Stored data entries
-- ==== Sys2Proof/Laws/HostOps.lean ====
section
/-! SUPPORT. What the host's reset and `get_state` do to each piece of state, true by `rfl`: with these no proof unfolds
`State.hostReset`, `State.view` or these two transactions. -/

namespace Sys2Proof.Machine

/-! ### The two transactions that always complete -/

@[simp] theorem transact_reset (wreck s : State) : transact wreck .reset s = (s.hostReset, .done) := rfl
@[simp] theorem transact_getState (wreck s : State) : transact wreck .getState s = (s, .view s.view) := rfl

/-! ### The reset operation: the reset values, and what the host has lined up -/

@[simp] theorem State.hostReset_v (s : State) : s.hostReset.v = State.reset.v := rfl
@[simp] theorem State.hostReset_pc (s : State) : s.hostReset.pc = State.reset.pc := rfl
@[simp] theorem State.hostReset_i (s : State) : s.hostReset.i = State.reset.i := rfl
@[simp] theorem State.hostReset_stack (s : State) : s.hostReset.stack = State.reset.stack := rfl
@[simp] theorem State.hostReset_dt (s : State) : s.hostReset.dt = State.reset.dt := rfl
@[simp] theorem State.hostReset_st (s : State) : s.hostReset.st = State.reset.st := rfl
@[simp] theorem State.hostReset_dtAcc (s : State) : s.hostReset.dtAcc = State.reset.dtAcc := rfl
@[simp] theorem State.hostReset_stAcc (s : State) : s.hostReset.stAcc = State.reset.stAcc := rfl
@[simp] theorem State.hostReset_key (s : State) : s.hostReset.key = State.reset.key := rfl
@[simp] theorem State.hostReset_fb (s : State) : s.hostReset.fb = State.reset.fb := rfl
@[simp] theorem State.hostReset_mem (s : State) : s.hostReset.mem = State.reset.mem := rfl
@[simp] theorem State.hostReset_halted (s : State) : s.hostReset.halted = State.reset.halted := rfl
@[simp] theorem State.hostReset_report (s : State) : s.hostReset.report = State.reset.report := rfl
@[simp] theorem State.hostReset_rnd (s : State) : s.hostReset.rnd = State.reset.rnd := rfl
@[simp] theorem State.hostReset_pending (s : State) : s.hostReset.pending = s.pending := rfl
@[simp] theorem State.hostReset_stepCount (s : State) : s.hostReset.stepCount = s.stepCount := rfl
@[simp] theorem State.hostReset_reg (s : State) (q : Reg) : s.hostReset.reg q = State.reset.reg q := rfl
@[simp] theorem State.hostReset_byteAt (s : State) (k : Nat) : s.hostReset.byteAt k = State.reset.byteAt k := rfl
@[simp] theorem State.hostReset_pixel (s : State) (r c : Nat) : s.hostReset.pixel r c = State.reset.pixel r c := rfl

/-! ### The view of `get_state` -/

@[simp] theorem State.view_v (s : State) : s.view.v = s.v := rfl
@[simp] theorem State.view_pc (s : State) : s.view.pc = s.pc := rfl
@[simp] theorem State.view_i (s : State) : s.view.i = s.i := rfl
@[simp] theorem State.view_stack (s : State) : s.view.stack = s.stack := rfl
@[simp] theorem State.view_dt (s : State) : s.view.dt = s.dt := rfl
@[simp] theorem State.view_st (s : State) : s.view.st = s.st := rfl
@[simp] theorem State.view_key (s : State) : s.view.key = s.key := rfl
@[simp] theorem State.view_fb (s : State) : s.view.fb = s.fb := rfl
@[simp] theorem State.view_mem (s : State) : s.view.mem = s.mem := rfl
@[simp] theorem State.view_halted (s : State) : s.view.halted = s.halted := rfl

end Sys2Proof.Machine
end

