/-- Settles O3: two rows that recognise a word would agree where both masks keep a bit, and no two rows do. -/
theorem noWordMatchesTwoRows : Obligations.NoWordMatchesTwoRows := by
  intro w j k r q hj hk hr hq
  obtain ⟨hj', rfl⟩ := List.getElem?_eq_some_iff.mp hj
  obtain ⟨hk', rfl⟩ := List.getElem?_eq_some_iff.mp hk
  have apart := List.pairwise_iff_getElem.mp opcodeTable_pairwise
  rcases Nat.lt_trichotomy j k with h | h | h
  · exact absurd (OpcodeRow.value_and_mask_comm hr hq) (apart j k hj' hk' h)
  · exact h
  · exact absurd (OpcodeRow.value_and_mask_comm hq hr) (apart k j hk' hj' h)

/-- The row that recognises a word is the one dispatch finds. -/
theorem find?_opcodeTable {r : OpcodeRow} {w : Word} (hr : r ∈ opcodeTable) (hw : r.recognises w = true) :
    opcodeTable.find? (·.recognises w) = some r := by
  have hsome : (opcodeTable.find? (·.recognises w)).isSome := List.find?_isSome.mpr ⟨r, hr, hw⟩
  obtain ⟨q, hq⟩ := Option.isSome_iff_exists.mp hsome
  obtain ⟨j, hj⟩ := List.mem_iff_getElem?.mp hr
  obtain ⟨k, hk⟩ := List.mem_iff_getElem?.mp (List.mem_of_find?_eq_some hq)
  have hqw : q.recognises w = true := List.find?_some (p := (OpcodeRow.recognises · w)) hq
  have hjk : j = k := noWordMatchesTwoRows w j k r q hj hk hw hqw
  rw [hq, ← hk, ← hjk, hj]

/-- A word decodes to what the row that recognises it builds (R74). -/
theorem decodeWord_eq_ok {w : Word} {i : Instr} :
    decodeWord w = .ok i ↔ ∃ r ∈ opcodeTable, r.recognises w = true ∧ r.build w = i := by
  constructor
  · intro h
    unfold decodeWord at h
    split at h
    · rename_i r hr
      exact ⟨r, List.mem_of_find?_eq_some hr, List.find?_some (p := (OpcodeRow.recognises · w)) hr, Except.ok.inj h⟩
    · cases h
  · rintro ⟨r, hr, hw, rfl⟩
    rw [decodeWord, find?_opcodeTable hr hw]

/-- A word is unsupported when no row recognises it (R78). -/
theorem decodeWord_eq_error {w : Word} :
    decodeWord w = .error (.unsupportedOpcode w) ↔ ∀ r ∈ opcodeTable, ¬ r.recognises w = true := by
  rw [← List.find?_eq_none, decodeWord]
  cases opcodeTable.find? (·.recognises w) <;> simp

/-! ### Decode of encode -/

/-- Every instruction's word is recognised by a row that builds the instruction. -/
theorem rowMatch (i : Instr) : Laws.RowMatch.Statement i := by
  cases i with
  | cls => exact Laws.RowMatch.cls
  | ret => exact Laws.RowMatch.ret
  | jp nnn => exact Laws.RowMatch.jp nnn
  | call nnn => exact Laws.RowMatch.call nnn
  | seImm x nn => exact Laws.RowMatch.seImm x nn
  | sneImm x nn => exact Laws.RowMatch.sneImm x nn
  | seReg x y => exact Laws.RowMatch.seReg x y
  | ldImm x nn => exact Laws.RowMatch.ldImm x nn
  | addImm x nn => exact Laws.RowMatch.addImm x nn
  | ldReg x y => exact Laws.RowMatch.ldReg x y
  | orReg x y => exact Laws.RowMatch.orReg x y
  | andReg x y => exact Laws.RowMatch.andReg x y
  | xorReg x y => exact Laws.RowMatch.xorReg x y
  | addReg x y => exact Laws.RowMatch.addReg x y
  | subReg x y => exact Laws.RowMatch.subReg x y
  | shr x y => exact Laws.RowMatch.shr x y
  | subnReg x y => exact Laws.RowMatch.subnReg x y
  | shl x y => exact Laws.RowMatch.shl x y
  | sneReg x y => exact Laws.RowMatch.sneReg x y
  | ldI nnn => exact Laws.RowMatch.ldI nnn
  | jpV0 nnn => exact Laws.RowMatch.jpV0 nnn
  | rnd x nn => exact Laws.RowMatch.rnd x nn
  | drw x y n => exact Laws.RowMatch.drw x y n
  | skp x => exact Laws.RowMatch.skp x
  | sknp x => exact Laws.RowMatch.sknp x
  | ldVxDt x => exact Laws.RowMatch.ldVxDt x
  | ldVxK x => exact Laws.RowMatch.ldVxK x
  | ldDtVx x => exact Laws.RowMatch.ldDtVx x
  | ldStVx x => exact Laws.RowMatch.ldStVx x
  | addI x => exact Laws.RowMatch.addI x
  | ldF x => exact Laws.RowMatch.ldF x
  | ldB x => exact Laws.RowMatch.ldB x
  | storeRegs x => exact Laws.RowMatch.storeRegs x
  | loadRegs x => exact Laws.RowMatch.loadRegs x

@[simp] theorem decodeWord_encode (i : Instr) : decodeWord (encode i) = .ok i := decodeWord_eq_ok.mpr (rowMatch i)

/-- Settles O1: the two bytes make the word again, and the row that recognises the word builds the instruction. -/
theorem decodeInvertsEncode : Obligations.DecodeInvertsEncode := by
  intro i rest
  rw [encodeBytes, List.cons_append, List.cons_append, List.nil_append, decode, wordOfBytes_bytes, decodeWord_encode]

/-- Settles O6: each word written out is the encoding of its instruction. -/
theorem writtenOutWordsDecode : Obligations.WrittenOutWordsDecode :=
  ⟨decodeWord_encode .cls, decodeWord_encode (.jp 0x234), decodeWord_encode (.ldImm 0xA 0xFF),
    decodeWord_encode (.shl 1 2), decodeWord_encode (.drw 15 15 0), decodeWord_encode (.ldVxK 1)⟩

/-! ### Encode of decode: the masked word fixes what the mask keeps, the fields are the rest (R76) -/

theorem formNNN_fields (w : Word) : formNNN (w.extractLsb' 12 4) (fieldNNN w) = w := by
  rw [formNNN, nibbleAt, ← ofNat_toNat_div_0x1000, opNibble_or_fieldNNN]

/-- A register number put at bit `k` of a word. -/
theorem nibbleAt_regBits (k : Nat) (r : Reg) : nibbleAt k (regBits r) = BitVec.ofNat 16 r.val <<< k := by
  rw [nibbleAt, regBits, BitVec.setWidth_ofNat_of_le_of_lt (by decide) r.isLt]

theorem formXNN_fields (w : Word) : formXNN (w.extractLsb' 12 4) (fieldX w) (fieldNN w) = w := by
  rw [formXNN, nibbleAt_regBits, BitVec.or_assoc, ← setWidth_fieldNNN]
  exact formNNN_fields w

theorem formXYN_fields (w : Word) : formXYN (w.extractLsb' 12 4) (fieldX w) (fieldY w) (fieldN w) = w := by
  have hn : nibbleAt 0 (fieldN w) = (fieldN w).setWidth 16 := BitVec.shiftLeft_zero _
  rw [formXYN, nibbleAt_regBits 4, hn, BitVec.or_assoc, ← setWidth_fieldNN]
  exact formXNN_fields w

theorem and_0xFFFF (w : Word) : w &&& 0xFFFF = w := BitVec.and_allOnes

▶ _Exercise objective_
Please repeat word for word the lines above that run from the beginning through the line containing "lined up -/", keeping both the first and that last line.

▶ _Result of the task_
-- ==== Sys2Proof/Laws/HostOps.lean ====
section
/-! SUPPORT. What the host's reset and `get_state` do to each piece of state, true by `rfl`: with these no proof unfolds
`State.hostReset`, `State.view` or these two transactions. -/

namespace Sys2Proof.Machine

/-! ### The two transactions that always complete -/

@[simp] theorem transact_reset (wreck s : State) : transact wreck .reset s = (s.hostReset, .done) := rfl
@[simp] theorem transact_getState (wreck s : State) : transact wreck .getState s = (s, .view s.view) := rfl

/-! ### The reset operation: the reset values, and what the host has lined up -/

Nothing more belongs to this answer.